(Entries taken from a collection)
»»

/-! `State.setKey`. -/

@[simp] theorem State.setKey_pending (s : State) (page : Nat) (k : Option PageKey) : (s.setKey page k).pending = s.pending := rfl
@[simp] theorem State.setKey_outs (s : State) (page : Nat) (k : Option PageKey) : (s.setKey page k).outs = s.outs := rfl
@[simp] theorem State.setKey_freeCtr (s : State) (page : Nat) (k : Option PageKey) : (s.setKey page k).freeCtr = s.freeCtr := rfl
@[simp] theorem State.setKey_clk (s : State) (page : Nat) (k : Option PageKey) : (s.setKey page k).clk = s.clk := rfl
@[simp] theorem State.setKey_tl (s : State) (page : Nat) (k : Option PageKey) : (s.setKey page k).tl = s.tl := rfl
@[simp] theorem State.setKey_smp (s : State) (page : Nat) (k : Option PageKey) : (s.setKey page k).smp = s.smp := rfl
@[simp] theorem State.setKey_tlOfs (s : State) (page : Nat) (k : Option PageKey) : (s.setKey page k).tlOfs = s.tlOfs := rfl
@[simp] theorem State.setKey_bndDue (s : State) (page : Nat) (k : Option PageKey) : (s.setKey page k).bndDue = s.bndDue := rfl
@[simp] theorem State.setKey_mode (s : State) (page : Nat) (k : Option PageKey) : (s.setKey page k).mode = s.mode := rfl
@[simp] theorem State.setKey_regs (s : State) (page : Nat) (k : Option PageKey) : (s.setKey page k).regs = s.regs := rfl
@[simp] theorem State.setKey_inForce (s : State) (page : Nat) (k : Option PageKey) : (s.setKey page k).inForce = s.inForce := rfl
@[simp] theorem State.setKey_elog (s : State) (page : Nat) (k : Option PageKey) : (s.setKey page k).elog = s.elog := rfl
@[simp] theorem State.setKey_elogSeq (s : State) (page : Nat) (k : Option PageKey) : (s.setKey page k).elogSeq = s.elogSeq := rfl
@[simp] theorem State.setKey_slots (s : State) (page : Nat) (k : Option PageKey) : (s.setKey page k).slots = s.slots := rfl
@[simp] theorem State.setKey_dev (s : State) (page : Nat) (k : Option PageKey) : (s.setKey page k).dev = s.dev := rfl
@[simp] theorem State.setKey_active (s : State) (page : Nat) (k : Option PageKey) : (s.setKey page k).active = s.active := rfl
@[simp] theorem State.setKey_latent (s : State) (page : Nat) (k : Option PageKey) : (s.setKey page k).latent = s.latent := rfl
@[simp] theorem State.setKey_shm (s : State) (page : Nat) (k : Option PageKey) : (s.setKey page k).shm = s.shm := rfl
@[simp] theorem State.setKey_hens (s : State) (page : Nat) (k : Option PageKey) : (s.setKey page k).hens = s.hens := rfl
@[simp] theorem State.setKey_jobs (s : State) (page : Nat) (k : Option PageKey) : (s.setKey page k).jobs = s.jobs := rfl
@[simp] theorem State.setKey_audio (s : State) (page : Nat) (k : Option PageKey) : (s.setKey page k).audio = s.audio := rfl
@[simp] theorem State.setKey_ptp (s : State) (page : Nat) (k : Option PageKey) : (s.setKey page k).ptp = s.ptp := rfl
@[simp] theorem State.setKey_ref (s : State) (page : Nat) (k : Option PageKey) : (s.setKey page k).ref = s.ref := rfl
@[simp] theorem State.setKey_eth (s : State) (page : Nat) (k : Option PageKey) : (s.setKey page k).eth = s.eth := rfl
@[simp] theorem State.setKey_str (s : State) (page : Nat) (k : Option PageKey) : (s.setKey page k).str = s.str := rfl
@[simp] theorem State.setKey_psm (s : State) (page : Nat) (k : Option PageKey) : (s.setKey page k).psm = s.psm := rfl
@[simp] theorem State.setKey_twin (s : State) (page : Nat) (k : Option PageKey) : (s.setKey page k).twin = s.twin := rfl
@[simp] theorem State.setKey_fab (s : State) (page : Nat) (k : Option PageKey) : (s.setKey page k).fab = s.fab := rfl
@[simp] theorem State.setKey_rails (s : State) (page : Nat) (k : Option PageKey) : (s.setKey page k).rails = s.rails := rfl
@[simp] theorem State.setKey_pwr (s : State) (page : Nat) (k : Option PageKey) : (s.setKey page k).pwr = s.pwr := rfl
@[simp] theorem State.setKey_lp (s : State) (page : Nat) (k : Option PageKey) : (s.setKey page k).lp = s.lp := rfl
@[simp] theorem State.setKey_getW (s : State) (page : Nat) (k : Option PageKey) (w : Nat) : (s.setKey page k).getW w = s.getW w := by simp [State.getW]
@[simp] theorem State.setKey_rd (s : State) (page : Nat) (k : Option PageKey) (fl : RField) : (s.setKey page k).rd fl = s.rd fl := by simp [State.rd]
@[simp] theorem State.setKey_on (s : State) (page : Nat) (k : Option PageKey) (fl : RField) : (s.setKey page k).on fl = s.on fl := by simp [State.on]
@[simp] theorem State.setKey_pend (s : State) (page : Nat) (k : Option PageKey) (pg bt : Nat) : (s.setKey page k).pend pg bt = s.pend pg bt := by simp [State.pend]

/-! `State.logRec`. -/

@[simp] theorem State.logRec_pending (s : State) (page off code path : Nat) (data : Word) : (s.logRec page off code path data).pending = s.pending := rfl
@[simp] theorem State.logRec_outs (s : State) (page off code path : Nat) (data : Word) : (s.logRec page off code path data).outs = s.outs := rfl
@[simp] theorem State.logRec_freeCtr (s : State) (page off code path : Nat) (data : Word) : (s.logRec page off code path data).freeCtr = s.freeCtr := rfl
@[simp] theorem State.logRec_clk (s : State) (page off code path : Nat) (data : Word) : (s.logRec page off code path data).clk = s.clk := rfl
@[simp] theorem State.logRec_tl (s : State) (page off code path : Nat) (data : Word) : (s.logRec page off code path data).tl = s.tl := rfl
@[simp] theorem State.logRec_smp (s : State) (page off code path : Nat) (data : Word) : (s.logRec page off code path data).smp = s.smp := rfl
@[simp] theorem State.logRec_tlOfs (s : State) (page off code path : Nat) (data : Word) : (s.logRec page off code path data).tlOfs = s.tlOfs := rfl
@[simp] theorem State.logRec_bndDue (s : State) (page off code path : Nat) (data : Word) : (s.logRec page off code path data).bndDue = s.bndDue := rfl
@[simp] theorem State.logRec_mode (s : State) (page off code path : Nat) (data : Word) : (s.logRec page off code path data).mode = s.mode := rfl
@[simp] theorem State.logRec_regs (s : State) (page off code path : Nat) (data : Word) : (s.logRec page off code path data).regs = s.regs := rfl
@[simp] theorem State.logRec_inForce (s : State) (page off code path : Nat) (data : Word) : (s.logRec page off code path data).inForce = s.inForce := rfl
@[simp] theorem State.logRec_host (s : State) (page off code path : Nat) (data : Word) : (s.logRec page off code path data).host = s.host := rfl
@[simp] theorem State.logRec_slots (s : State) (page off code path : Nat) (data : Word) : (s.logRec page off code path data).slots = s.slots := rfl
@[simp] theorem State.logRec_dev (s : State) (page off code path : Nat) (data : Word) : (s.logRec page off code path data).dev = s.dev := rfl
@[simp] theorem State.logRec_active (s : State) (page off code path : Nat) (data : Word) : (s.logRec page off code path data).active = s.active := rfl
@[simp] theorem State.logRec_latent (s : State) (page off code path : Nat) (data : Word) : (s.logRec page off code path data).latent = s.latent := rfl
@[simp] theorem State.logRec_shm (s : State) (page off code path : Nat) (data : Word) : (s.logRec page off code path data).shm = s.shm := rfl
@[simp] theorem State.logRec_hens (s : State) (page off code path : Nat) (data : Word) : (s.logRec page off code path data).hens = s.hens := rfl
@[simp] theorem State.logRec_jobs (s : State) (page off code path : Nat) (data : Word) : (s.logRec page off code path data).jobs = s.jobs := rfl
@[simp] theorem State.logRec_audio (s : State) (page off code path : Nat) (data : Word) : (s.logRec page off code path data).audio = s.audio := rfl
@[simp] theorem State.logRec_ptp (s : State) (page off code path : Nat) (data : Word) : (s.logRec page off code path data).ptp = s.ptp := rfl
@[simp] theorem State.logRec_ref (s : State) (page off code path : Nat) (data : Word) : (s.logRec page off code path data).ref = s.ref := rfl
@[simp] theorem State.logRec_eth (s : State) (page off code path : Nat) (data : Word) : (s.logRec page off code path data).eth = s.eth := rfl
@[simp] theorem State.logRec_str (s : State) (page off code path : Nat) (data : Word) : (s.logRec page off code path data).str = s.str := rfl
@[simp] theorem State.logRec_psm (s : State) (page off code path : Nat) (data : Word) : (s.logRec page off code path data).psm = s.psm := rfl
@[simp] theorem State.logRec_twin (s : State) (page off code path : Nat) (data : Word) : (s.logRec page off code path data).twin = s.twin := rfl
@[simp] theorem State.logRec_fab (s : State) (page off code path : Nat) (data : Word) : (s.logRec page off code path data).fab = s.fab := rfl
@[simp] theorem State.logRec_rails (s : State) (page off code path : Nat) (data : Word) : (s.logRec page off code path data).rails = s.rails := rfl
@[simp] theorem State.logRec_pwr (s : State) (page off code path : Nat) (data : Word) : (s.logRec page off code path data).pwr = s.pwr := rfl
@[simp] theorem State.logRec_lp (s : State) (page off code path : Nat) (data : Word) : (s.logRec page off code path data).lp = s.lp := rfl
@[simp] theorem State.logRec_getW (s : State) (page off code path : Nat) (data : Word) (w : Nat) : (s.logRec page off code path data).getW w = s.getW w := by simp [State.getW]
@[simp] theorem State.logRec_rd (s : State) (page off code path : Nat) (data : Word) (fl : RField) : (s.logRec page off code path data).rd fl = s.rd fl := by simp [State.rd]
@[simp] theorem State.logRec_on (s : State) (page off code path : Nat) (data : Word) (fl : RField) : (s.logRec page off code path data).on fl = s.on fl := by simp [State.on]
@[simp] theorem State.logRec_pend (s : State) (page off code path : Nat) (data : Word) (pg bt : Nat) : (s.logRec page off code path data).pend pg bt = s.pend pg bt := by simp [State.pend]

««

■ **PROBLEM DETAILS**:
For this exercise, repeat exactly the lines of the data above from the one with "k).freeCtr = s.freeCtr := rfl" down to the one with "k).tlOfs = s.tlOfs := rfl", both end lines included.

■ **SOLUTION TO THE PROBLEM**:
@[simp] theorem State.setKey_freeCtr (s : State) (page : Nat) (k : Option PageKey) : (s.setKey page k).freeCtr = s.freeCtr := rfl
@[simp] theorem State.setKey_clk (s : State) (page : Nat) (k : Option PageKey) : (s.setKey page k).clk = s.clk := rfl
@[simp] theorem State.setKey_tl (s : State) (page : Nat) (k : Option PageKey) : (s.setKey page k).tl = s.tl := rfl
@[simp] theorem State.setKey_smp (s : State) (page : Nat) (k : Option PageKey) : (s.setKey page k).smp = s.smp := rfl
@[simp] theorem State.setKey_tlOfs (s : State) (page : Nat) (k : Option PageKey) : (s.setKey page k).tlOfs = s.tlOfs := rfl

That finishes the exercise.